▸ **WORK TO COMPLETE**: Every line below that holds the word "Outcome" must be listed.

▸ **RECORDS PROVIDED**:

-- ==== Sys2Proof/Machine/InternalFamily.lean ====
section
/-! DEFINITION. The meanings of CHECKSUM (40_checksum.md) and FIND_MARKER (43_frame_extractor.md). -/

namespace Sys2Proof.Machine

/-- CHECKSUM: a pure function of the bytes (R110). -/
def execChecksum (bytes : List Byte) (s : State) : Host.Outcome State Fault Refusal :=
  returning (.ok (.byte (checksumOf bytes), s))

/-- FIND_MARKER: one search over the bytes (R171, R172). -/
def execFindMarker (bytes : List Byte) (s : State) : Host.Outcome State Fault Refusal :=
  returning (do
    let (r, s) ← search bytes s
    .ok (.index r, s))

end Sys2Proof.Machine
end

▸ **YOUR RESPONSE**:
def execChecksum (bytes : List Byte) (s : State) : Host.Outcome State Fault Refusal :=
def execFindMarker (bytes : List Byte) (s : State) : Host.Outcome State Fault Refusal :=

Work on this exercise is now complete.